Metadata-Version: 1.0
Name: linear_binning
Version: 1.1.0
Summary: Python function for performing a linear binning
Home-page: https://github.com/jhetherly/linear_binning
Author: Jeff Hetherly
Author-email: jeffrey.hetherly@gmail.com
License: MIT
Description: |Build Status|
        
        `linear\_binning: linear binning <https://github.com/jhetherly/linear_binning>`__
        =================================================================================
        
        Performs a linear binning technique described in `Wand and
        Jones <https://www.crcpress.com/Kernel-Smoothing/Wand-Jones/p/book/9780412552700>`__
        on a regularly-spaced grid in an arbitrary number of dimensions. The
        `asymptotic
        behavior <http://www.tandfonline.com/doi/abs/10.1080/00949658308810650>`__
        of this binning technique performs better than so-called simple binning
        (i.e. as in histograms). Each data point in ``d``-dimensional space must
        have an associated weight (for equally weighted points just use a weight
        of ``1.0`` for each point).
        
        For example, within a (segment of a) 2D grid with corners A, B, C, and D
        and a 2D data point P with weight wP:
        
        ::
        
            A-----------------------------------B
            |        |                          |
            |                                   |
            |        |                          |
            |- - - - P- - - - - - - - - - - - - |
            |        |                          |
            D-----------------------------------C
        
        -  Assign a weight to corner A of the proportion of area between P and C
           (times wP)
        -  Assign a weight to corner B of the proportion of area between P and D
           (times wP)
        -  Assign a weight to corner C of the proportion of area between P and A
           (times wP)
        -  Assign a weight to corner D of the proportion of area between P and B
           (times wP)
        
        Note that the under- and overflow bins need to be accounted for when
        specifying the numbers of grid points in each dimension (grid points act
        as bin centers). For instance, if you want grid points in steps of 0.1
        in a range of [0,1] (i.e. (0, .1, .2, .3, .4, .5, .6, .7, .8, .9, 1)),
        specify the number of grid points to be 11. Internally, the grid points
        are stored in a contiguous array. This sets a natural restriction on the
        number of grid points along each dimension as memory is allocated for
        each potential grid point even if it is never used. To accommodate
        arbitrary numbers of dimension, an arbitrary precision numeric library
        (`boost
        multiprecision <http://www.boost.org/doc/libs/1_63_0/libs/multiprecision/doc/html/boost_multiprecision/intro.html>`__)

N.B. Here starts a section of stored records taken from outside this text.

/-- An accepted command raises no error but one that applies to it (R78). -/
theorem exec_ends {i : Instr} (hd : decode c = .ok i) (h : exec i s = .next t) : Ends c s t := by
  obtain ⟨o, ho, -, rfl⟩ := decode_ok hd
  have ho := ho.symm
  cases o with
  | fcConsumeBit => exact .respond (exec_fcConsumeBit_next h).2
  | fcReset => exact .respond (exec_fcReset_next h)
  | fcIsValid => exact .respond (exec_fcIsValid_next h)
  | fcBuild =>
    obtain ⟨ha, ht⟩ | ⟨-, ht⟩ := exec_fcBuild_next h
    · exact .raise ht (.inr (.inl ⟨ho, ha⟩))
    · exact .respond ht
  | fcSerialize =>
    obtain ⟨hl, hc, ht⟩ | ⟨hdone, ht⟩ | ⟨-, -, ht⟩ | ⟨-, -, -, ht⟩ := exec_fcSerialize_next h
    · exact .raise ht ⟨.inr (.inr ⟨ho, sink_ofBit_eq_line_iff.1 hl⟩), hc⟩
    · exact .raise ht ⟨ho, mt (Frame.isDone_iff _).2 (Bool.eq_false_iff.1 hdone)⟩
    · exact .respond ht
    · exact .line ht
  | mcConfig =>
    obtain ⟨hw, ht⟩ | ⟨-, -, hz, ht⟩ | ⟨-, -, -, ht⟩ := exec_mcConfig_next h
    · exact .raise ht (.inl ⟨ho, hw.imp (fits32_eq_false_iff _).1 (fits32_eq_false_iff _).1⟩)
    · exact .raise ht ⟨ho, (low32_eq_zero_iff _).1 hz⟩
    · exact .respond ht
  | mcEncodeBit =>
    obtain ⟨hc, ht⟩ | ⟨-, ht⟩ := exec_mcEncodeBit_next h
    · exact .raise ht ⟨.inl ho, hc⟩
    · exact .line ht
  | mcDecodeEdge =>
    obtain ⟨hc, ht⟩ | ⟨-, -, ⟨-, -, ht⟩ | ⟨-, -, -, ht⟩ | ⟨-, ht⟩⟩ := exec_mcDecodeEdge_next h
    · exact .raise ht ⟨.inr (.inl ho), hc⟩
    · exact .respond ht
    · exact .respond ht
    · exact .respond ht
  | pbWrite =>
    obtain ⟨ha, ht⟩ | ⟨-, ht⟩ := exec_pbWrite_next h
    · exact .raise ht (.inr (.inr (.inl ⟨ho, ha⟩)))
    · exact .respond ht
  | pbRead =>
    obtain ⟨ha, ht⟩ | ⟨-, ht⟩ := exec_pbRead_next h
    · exact .raise ht (.inr (.inr (.inr (.inl ⟨ho, ha⟩))))
    · exact .respond ht
  | regRead =>
    obtain ⟨hsel, ht⟩ | ⟨r, -, ht⟩ := exec_regRead_next h
    · exact .raise ht (.inr (.inr (.inr (.inr ⟨ho, (ofSelector?_eq_none_iff _).1 hsel⟩))))
    · exact .respond ht

/-- A rejected word, too, is answered with an error that applies to it (R50, R78). -/
theorem runCommand_ends (h : runCommand c s = .next t) : Ends c s t := by
  obtain ⟨d, hd, ht⟩ | ⟨i, hd, hi⟩ := runCommand_cases h
  · exact .raise ht ((errorApplies_rejectStatus_iff d).2 hd)
  · exact exec_ends hd hi

/-- The encoder's last output is an OK response or a SLEEP (R69). -/
theorem runLine_getLast?_ok {ops : List LineOp} {r : Response}
    (h : (runLine ops s).outputs.getLast? = some (.response r)) : r.st = .ok := by
  obtain ⟨p, is, ev, -, -, hrun | ⟨rest, -, -, hsleep, hrun⟩⟩ := runLine_cases ops s <;> rw [hrun] at h
  · rw [List.getLast?_concat] at h
    cases h
    rfl
  · rw [List.getLast?_append, hsleep] at h
    cases h

/-- A command to which no error applies is not answered with one (R78). -/
theorem Ends.getLast?_ok (h : Ends c s t) (hno : ∀ e, ¬ ErrorApplies c s e) {r : Response}
    (hl : t.outputs.getLast? = some (.response r)) : r.st = .ok := by
  cases h with
  | raise _ he => exact absurd he (hno _)
  | respond ht =>
    rw [ht, State.respond_outputs, List.getLast?_concat] at hl
    cases hl
    rfl
  | line ht => exact runLine_getLast?_ok (ht ▸ hl)

end Ends

/-- Settles O16: the step runs the command with itself taken from the inputs, on which no error of R78 depends. -/
theorem lowestApplicableErrorIsTheResponse : Obligations.LowestApplicableErrorIsTheResponse := by
  intro s c rest hb hi
  rw [step_command hb hi]
  exact ⟨fun e he hlow => runCommand_of_lowest_error (s := { s with inputs := rest }) hlow he,
    fun hno t r h => (runCommand_ends h).getLast?_ok hno⟩

/-! ### Several instances -/

/-- The next state at place k of a list of instances, if there is such a place and its step answers one. -/
def Env.nextOfInstance (k : Nat) (system : List State) : Option State :=
  system[k]?.bind fun s => nextState? (step s)

theorem nextState?_eq_some_iff {o : Host.Outcome State Fault Refusal} {t : State} :
    nextState? o = some t ↔ o = .next t := by
  cases o <;> simp [nextState?]

theorem Env.nextOfInstance_eq_some_iff {k : Nat} {system : List State} {t : State} :
    Env.nextOfInstance k system = some t ↔ ∃ s, system[k]? = some s ∧ step s = .next t := by
  simp only [Env.nextOfInstance, Option.bind_eq_some_iff, nextState?_eq_some_iff]

/-- A system's step at place k puts the next state there in its place (R90). -/
theorem Env.stepInstance_eq (k : Nat) (system : List State) :
    Env.stepInstance k system = (Env.nextOfInstance k system).map (system.set k) := by
  rw [Env.stepInstance, Env.nextOfInstance]
  cases system[k]? <;> rfl

/-- The next state at a place does not depend on another place (R90). -/
theorem Env.nextOfInstance_set {j k : Nat} (h : j ≠ k) (system : List State) (t : State) :
    Env.nextOfInstance k (system.set j t) = Env.nextOfInstance k system := by
  rw [Env.nextOfInstance, List.getElem?_set_ne h, Env.nextOfInstance]

/-- Two instances stepped one after the other: both next states are those of the system before (R90). -/
theorem Env.stepInstance_bind {j k : Nat} (h : j ≠ k) (system : List State) :
    (Env.stepInstance j system).bind (Env.stepInstance k) =
      (Env.nextOfInstance j system).bind fun t =>
        (Env.nextOfInstance k system).map fun u => (system.set j t).set k u := by
  rw [Env.stepInstance_eq, Option.bind_map]
  refine congrArg _ (funext fun t => ?_)
  rw [Function.comp_apply, Env.stepInstance_eq, Env.nextOfInstance_set h]

/-- The steps of two instances can be taken in either order, also where one of them has none (R90). -/
theorem Env.stepInstance_comm {j k : Nat} (h : j ≠ k) (system : List State) :
    (Env.stepInstance j system).bind (Env.stepInstance k) =
      (Env.stepInstance k system).bind (Env.stepInstance j) := by
  rw [Env.stepInstance_bind h, Env.stepInstance_bind h.symm]
  cases Env.nextOfInstance j system <;> cases Env.nextOfInstance k system <;>
    simp [List.set_comm _ _ h]

/-- The place that steps is the only one that changes (R90). -/
theorem getElem?_set_of_getElem? {system : List State} {k : Nat} {s : State} (hs : system[k]? = some s)
    (t : State) :
    (system.set k t)[k]? = some t ∧ ∀ j, j ≠ k → (system.set k t)[j]? = system[j]? := by
  obtain ⟨hk, -⟩ := List.getElem?_eq_some_iff.1 hs
  exact ⟨List.getElem?_set_self hk, fun j hj => List.getElem?_set_ne hj.symm⟩

/-- Settles O56: a system's step at k puts the next state at place k, and commutes with the step at another place. -/
theorem instancesShareNothing : Obligations.InstancesShareNothing := by
  refine ⟨fun system k s t hs ht => ?_, fun system next k h => ?_,
    fun system j k h => Env.stepInstance_comm h system⟩
  · obtain ⟨hk, hrest⟩ := getElem?_set_of_getElem? hs t
    have hnext := Env.nextOfInstance_eq_some_iff.2 ⟨s, hs, ht⟩
    exact ⟨system.set k t, by rw [Env.stepInstance_eq, hnext, Option.map_some], hk, List.length_set, hrest⟩
  · rw [Env.stepInstance_eq, Option.map_eq_some_iff] at h
    obtain ⟨t, hnext, rfl⟩ := h
    obtain ⟨s, hs, ht⟩ := Env.nextOfInstance_eq_some_iff.1 hnext
    exact ⟨s, t, hs, ht, getElem?_set_of_getElem? hs t⟩

/-! ### The idle block -/

/-- With no command blocked and nothing sent to it the block waits (R92, R94). -/
theorem step_of_idle {s : State} (hb : s.blocked = none) (hi : s.inputs = []) : step s = .next s := by
  rw [step, State.fetch, hb, hi]

/-- Settles O11: the reset values are the fields of `State.reset`, and that state is idle. -/
theorem resetStateWaitsForItsFirstCommand : Obligations.ResetStateWaitsForItsFirstCommand :=
  ⟨rfl, rfl, rfl, step_of_idle rfl rfl, fun _ => step_of_idle⟩

end Sys2Proof.Machine

/-! Obligations of the reset and hazards family: the encoder's timing (O32, O48) and a Frame in DONE (O35). -/

namespace Sys2Proof.Machine

/-! ### The encoder's timing -/

/-- Settles O32: every bit on the wire takes two half-periods. -/
theorem encodedFrameDuration : Obligations.EncodedFrameDuration := by
  intro h t0 prev p f
  have hlen : (f.wireStream p).length = 8 * p.bytes + 40 + 8 * f.size.toNat := by
    rw [wireStream_length]
    omega
  rw [endTime_lineOutputs, hlen]

/-- Settles O48: the first bit's period leads the timeline, and every bit takes two half-periods. -/
theorem bitPeriodTimeline : Obligations.BitPeriodTimeline := by
  refine fun h t0 prev b bits => ⟨timeline_lineOutputs_cons h t0 prev b bits, ?_⟩
  rw [endTime_lineOutputs, List.length_cons]

/-! ### A Frame in DONE -/

/-- FC_CONSUME_BIT in DONE only answers 1 (R62, R101). -/
theorem exec_fcConsumeBit_of_done {s : State} (h : s.fc.stage = .done) (b : Bool) :
    exec (.fcConsumeBit b) s = .next (s.respond 1) := by
  have hv : s.fc.overrun = false := by rw [Frame.overrun, h]
  have hr : boolResult s.fc.isDone = 1 := by rw [(Frame.isDone_iff _).2 h]; rfl
  rw [exec_fcConsumeBit_of_no_overrun hv, Frame.consumeBit_of_done _ h, hr]

/-- Settles O35, by induction on the bits: each one adds its response, and the Frame is still in DONE. -/
theorem doneFrameIgnoresBits : Obligations.DoneFrameIgnoresBits := by
  intro bits
  induction bits with
  | nil => intro s _ _; simp [Env.issue]
  | cons b bits ih =>
    intro s hdone hb
    have hrest := ih (s.respond 1) hdone hb
    rw [State.respond_outputs, List.append_assoc] at hrest
    rw [List.map_cons, Env.issue, exec_fcConsumeBit_of_done hdone]
    exact (if_pos hb).trans hrest

end Sys2Proof.Machine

        may be used internally and will negatively impact performance. If this
        degradation in performance is unacceptable, consider reducing the number
        of dimensions in such a way that the is less than the maximum number of
        binary digits in an "unsigned long long" on your system.
        
        Quickstart
        ----------
        
        -  pip install linear\_binning
        
        or
        
        -  git clone https://github.com/jhetherly/linear\_binning
        -  cd linear\_binning
        -  python setup.py install
        
        Example
        -------
        
        This constructs one million random 2D points in the unit square with
        random weights and constructs a grid of ``51`` by ``51`` (can be
        different along different dimensions) linearly binned "bin centers." The
        boundaries of the grid of bin centers are specified by ``extents`` and
        can be thought of as the under- and overflow bins (i.e. these are the
        coordinates of the first and last bin centers).
        
        .. code:: python
        
            from linear_binning import linear_binning
            import numpy as np
        
            # generate one million random 2D points and weights
            # (should take less than a second to bin)
            n_samples=1000000
            D=2
        
            # coordinates, weights, and extents must be of type "double"
            sample_coords = np.random.random(size=(n_samples, D))
            sample_weights = np.random.random(size=n_samples)
            extents = np.tile([0., 1.], D).reshape((D, 2))
            n_bins = np.full(D, 51)
        
            coords, weights = linear_binning(sample_coords, sample_weights,
                                             extents, n_bins)
        
            # check that weights on grid match original weights
            print(np.allclose(weights.sum(), sample_weights.sum()))
        
        Dependencies
        ------------
        
        -  numpy
        
        .. |Build Status| image:: https://travis-ci.org/jhetherly/linear_binning.svg?branch=master
           :target: https://travis-ci.org/jhetherly/linear_binning
        
        1.1.0
        
        Added support for automatically converting Numpy arrays to proper d-types.
        Added more explicit tests.
        
Platform: any